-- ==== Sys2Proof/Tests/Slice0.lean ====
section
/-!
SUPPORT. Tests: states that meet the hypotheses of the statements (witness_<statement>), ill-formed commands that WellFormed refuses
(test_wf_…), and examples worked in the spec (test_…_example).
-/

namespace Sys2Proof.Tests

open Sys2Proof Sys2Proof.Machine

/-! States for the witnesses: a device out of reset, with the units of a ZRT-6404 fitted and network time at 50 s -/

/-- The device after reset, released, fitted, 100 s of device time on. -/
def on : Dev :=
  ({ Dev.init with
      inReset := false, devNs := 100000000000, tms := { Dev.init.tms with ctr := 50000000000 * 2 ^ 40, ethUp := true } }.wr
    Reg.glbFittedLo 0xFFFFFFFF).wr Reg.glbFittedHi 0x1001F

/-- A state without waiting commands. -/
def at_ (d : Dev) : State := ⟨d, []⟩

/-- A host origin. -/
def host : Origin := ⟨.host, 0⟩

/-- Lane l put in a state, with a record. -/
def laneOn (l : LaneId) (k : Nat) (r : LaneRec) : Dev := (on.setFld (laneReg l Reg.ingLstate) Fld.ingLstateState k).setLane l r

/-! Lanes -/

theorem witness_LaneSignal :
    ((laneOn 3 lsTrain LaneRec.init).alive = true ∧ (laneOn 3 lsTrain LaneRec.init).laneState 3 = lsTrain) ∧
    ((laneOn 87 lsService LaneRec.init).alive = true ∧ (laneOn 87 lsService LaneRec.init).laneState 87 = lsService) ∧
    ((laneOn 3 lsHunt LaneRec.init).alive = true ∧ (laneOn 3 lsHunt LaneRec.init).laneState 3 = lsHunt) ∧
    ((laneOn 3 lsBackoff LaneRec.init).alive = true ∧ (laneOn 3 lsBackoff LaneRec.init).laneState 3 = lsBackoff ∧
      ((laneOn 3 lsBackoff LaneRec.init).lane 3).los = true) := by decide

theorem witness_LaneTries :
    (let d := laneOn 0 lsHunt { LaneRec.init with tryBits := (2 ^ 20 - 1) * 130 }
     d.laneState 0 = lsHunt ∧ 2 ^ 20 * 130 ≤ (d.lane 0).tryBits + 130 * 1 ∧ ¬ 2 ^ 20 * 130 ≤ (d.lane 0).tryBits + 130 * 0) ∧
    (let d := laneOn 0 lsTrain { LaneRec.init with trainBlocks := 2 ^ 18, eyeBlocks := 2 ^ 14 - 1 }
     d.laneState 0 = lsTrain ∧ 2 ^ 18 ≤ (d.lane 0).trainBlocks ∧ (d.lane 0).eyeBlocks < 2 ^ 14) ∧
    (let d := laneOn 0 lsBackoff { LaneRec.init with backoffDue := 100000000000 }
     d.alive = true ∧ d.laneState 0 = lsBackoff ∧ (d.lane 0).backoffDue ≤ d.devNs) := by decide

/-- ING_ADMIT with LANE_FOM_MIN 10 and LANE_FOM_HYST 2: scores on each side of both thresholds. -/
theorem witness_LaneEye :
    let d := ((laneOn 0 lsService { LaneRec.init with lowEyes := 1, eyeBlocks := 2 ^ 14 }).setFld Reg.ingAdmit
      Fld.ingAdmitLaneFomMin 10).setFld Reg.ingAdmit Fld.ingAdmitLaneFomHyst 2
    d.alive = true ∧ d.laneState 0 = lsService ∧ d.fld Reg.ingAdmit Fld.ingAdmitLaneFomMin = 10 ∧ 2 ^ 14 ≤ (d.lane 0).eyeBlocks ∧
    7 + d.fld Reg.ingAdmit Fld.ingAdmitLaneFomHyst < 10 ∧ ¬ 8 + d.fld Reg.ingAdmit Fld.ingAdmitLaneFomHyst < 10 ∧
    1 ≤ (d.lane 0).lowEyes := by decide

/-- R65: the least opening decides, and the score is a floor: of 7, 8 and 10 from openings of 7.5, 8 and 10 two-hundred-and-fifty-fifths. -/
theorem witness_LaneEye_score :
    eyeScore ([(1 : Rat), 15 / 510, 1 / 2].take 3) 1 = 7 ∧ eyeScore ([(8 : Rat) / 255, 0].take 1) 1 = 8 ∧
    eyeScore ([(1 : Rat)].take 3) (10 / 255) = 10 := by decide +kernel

◇ ◇ ◇

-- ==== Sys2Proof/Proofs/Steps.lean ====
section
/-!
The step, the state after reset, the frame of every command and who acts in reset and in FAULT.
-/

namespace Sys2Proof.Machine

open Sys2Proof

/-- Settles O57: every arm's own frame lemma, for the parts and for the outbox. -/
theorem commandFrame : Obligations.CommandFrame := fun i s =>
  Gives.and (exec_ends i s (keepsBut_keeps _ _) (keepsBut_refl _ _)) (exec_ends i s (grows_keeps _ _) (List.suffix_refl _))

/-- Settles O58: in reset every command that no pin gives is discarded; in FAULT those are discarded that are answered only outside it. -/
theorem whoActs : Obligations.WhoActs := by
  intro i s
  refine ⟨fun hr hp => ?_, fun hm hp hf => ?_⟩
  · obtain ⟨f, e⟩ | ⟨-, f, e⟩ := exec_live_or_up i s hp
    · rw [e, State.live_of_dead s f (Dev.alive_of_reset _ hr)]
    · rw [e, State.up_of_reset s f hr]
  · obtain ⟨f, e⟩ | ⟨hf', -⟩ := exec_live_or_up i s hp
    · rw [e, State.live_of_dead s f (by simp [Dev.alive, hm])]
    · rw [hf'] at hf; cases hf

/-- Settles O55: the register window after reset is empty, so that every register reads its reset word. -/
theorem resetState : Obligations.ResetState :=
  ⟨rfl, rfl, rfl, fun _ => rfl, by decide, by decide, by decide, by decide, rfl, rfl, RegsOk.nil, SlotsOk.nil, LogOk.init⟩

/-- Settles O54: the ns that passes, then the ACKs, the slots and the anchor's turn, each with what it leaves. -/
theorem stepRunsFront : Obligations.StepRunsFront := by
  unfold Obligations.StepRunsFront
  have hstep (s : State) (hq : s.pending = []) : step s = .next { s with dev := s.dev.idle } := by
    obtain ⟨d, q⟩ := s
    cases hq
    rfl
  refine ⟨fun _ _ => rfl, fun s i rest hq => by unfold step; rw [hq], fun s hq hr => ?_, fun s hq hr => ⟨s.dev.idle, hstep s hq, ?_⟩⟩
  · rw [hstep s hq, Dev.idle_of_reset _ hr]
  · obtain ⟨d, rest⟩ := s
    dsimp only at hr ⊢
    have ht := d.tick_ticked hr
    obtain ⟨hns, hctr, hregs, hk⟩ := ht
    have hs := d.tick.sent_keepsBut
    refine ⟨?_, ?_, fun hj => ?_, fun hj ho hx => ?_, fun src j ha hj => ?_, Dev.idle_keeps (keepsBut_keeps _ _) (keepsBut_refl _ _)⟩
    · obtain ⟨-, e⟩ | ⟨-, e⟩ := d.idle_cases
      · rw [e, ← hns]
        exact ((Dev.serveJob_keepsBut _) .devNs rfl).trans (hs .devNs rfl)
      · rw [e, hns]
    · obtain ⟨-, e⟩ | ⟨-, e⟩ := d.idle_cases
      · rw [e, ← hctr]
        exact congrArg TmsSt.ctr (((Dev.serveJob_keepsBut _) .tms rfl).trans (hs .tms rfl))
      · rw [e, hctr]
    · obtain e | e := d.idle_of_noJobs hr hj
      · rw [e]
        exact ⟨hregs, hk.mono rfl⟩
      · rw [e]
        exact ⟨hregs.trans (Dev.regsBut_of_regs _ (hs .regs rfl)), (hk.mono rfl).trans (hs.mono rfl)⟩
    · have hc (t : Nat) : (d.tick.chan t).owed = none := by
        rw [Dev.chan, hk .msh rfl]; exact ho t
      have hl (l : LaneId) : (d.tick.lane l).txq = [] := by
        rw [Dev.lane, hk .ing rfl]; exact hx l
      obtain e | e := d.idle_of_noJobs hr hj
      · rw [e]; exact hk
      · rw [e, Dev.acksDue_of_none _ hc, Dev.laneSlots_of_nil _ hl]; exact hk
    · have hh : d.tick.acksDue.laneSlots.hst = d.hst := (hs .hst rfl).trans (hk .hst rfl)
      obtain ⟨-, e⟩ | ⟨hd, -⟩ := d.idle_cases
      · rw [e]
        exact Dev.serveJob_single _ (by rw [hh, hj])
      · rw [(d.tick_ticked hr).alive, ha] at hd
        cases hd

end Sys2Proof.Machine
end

◇ ◇ ◇

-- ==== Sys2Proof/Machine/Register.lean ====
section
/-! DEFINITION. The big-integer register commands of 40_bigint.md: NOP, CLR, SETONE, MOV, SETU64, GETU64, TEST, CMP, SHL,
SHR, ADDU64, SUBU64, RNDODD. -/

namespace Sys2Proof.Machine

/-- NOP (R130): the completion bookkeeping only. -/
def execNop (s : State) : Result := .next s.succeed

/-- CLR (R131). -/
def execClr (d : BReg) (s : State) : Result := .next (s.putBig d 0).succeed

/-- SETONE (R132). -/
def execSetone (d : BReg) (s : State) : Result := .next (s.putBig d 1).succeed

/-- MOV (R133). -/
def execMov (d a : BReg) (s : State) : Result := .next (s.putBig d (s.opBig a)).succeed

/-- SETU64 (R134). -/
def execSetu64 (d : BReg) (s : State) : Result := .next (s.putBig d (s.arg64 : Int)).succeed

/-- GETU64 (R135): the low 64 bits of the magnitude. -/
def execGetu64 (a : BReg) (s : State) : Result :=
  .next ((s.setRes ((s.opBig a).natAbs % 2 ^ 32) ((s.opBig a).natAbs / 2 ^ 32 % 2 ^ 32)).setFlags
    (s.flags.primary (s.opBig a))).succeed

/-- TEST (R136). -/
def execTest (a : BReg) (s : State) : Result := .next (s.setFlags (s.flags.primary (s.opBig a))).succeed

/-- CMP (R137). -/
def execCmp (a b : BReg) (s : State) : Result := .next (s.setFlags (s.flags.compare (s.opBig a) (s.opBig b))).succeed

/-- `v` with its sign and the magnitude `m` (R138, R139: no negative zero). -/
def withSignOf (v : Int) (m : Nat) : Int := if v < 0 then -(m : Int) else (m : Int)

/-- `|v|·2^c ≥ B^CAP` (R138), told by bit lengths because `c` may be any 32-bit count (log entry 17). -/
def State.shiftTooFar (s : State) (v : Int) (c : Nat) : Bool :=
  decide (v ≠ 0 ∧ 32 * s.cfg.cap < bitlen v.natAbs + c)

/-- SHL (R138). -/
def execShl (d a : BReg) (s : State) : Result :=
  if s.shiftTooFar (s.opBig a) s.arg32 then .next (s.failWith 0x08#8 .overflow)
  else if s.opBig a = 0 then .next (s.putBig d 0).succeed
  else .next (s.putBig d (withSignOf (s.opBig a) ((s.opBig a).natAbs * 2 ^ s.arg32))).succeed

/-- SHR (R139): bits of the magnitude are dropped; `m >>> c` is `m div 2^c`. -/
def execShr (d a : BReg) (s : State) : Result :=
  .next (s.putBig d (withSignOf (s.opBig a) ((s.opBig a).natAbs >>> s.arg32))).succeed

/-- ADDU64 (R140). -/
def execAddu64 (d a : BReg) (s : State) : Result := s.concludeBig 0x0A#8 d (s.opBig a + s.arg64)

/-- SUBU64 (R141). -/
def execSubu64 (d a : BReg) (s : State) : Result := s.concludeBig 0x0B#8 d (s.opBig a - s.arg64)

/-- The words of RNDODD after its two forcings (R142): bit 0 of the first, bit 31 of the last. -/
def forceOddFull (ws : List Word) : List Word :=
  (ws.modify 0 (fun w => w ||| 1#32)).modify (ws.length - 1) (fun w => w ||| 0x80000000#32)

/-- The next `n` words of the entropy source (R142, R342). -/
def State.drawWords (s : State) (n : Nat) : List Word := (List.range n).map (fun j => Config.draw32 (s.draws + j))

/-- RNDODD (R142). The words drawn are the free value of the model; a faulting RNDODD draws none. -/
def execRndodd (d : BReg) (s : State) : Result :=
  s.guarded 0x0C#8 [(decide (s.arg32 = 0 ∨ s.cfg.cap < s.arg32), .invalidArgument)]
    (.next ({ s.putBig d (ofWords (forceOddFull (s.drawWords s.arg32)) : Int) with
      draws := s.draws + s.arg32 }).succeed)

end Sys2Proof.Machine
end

◇ ◇ ◇

__WHAT YOU SHOULD DO__:
Looking at the data above, write out exactly the lines that start at the one containing "time at 50 s -/" and end at the one containing "def host : Origin := ⟨.host, 0⟩"; include both and nothing beyond.

__EXERCISE OUTPUT__:
/-! States for the witnesses: a device out of reset, with the units of a ZRT-6404 fitted and network time at 50 s -/

/-- The device after reset, released, fitted, 100 s of device time on. -/
def on : Dev :=
  ({ Dev.init with
      inReset := false, devNs := 100000000000, tms := { Dev.init.tms with ctr := 50000000000 * 2 ^ 40, ethUp := true } }.wr
    Reg.glbFittedLo 0xFFFFFFFF).wr Reg.glbFittedHi 0x1001F

/-- A state without waiting commands. -/
def at_ (d : Dev) : State := ⟨d, []⟩

/-- A host origin. -/
def host : Origin := ⟨.host, 0⟩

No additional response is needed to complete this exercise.